====== Available data

-- ==== Sys2Proof/Config.lean ====
section
/-! DEFINITION. What the implementation fixes (R6 of `spec/00_scope.md`) and the free values: the input ports where
nothing has been scripted (log 1), the settle interval (log 14), a packet byte outside `tx_pkt` (log 6). The parameter
`ID_RECON` of R6 is an argument of the receive operations; its default is `idRecon` in `Machine/Operands.lean` (log 7). -/

namespace Sys2Proof

/-- The input ports of R40 (`spec/10_state.md`), less `clk`: what the host drives just before one rising edge. -/
structure Inputs where
  rst : Bool := false
  rxValid : Bool := false
  rxByte : Byte := 0
  cfgValid : Bool := false
  cfgSpeed : Byte := 0
  cfgFtype : Byte := 0
  cfgMode : Byte := 0
  txfValid : Bool := false
  txfId : BitVec 32 := 0
  txfType : BitVec 2 := 0
  txfDlc : BitVec 4 := 0
  txfData : BitVec 64 := 0
  txReady : Bool := false
  deriving DecidableEq, Repr, Inhabited

/-- `BUF_DEPTH`: the number of cells of the reassembly buffer (R6, R24, D13). -/
def Config.bufDepth : Nat := 100

/-- DESIGN CHOICE (log 1). The input ports at edge number `n` where the stimulus queue is empty: a FREE VALUE, since the
host may drive anything at any edge (R234 of `spec/60_exceptions.md`). Safe: nothing constrains it. -/
opaque Config.freeInputs : Nat → Inputs

/-- `SETTLE_TIME` counted in edges: OPEN (R6, R261, D22), a host parameter that no rule of the block reads. Used only by
the host's open sequence (log 14). Safe: nothing constrains it. -/
opaque Config.settleEdges : Nat

/-- DESIGN CHOICE (log 6). What `tx_byte` shows for an index above 19, where `tx_pkt` has no byte: a FREE VALUE. R149 of
`spec/43_tx_serializer.md` excludes such an index. Safe: nothing constrains it. -/
opaque Config.byteBeyondPacket : BitVec 5 → Byte

end Sys2Proof
end

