-- ==== Sys2Proof/WellFormed.lean ====
section
/-! DEFINITION. Which terms of `Instr` stand for an operation of the table: the conditions the rows put on their own
operands (the "condition" column of `spec/opcode_table.json`, R81, R83, R86 of `spec/30_encoding.md`). Conditions on the
machine's state are not here: the decoder reads them as `Completion`. -/

namespace Sys2Proof

/-- The operands a row admits. `RX.SKIP` takes every byte but the marker (R181); `HDR.OTHER` takes the 239 bytes that are
neither `0x55` nor of high nibble `0xC` (R86); `PKT.CFG` carries the checksum that R88 gives; `PKT.FRAME.IN` carries as
many payload bytes as it declares (R83). Every other row takes every operand: `txf_dlc` 9..15 is sent as given (R124),
and a completing byte may have any value (R175, R186). -/
def Instr.wf : Instr → Bool
  | .rst => true
  | .rxIdle => true
  | .rxSkip b => b != marker
  | .rxSync => true
  | .rxAccum _ => true
  | .rxCfgOk _ => true
  | .rxDropCksum _ => true
  | .rxFrame _ => true
  | .rxDropShort _ => true
  | .rxDropHdr _ => true
  | .txCfg _ _ _ => true
  | .txFrameStd _ _ _ => true
  | .txFrameExt _ _ _ => true
  | .txReject _ => true
  | .txXfer => true
  | .txWait => true
  | .txIdle => true
  | .hdrConfig => true
  | .hdrData _ => true
  | .hdrOther b => b != tag && b.extractLsb' 4 4 != 0xC
  | .pktCfg s f m c => c == s + f + m + 0x13
  | .pktFrame _ _ _ _ _ => true
  | .pktFrameIn l _ _ d _ => d.length == l.toNat

end Sys2Proof
end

============

Every line from the first through the one containing "on their own" in the listing above must be given again exactly, with nothing else alongside.

- _Response to this task_:
-- ==== Sys2Proof/Config.lean ====
section
/-! DEFINITION. What the implementation fixes (R6 of `spec/00_scope.md`) and the free values: the input ports where
nothing has been scripted (log 1), the settle interval (log 14), a packet byte outside `tx_pkt` (log 6). The parameter
`ID_RECON` of R6 is an argument of the receive operations; its default is `idRecon` in `Machine/Operands.lean` (log 7). -/

namespace Sys2Proof

/-- The input ports of R40 (`spec/10_state.md`), less `clk`: what the host drives just before one rising edge. -/
structure Inputs where
  rst : Bool := false
  rxValid : Bool := false
  rxByte : Byte := 0
  cfgValid : Bool := false
  cfgSpeed : Byte := 0
  cfgFtype : Byte := 0
  cfgMode : Byte := 0
  txfValid : Bool := false
  txfId : BitVec 32 := 0
  txfType : BitVec 2 := 0
  txfDlc : BitVec 4 := 0
  txfData : BitVec 64 := 0
  txReady : Bool := false
  deriving DecidableEq, Repr, Inhabited

/-- `BUF_DEPTH`: the number of cells of the reassembly buffer (R6, R24, D13). -/
def Config.bufDepth : Nat := 100

/-- DESIGN CHOICE (log 1). The input ports at edge number `n` where the stimulus queue is empty: a FREE VALUE, since the
host may drive anything at any edge (R234 of `spec/60_exceptions.md`). Safe: nothing constrains it. -/
opaque Config.freeInputs : Nat → Inputs

/-- `SETTLE_TIME` counted in edges: OPEN (R6, R261, D22), a host parameter that no rule of the block reads. Used only by
the host's open sequence (log 14). Safe: nothing constrains it. -/
opaque Config.settleEdges : Nat

/-- DESIGN CHOICE (log 6). What `tx_byte` shows for an index above 19, where `tx_pkt` has no byte: a FREE VALUE. R149 of
`spec/43_tx_serializer.md` excludes such an index. Safe: nothing constrains it. -/
opaque Config.byteBeyondPacket : BitVec 5 → Byte

end Sys2Proof
end

-- ==== Sys2Proof/WellFormed.lean ====
section
/-! DEFINITION. Which terms of `Instr` stand for an operation of the table: the conditions the rows put on their own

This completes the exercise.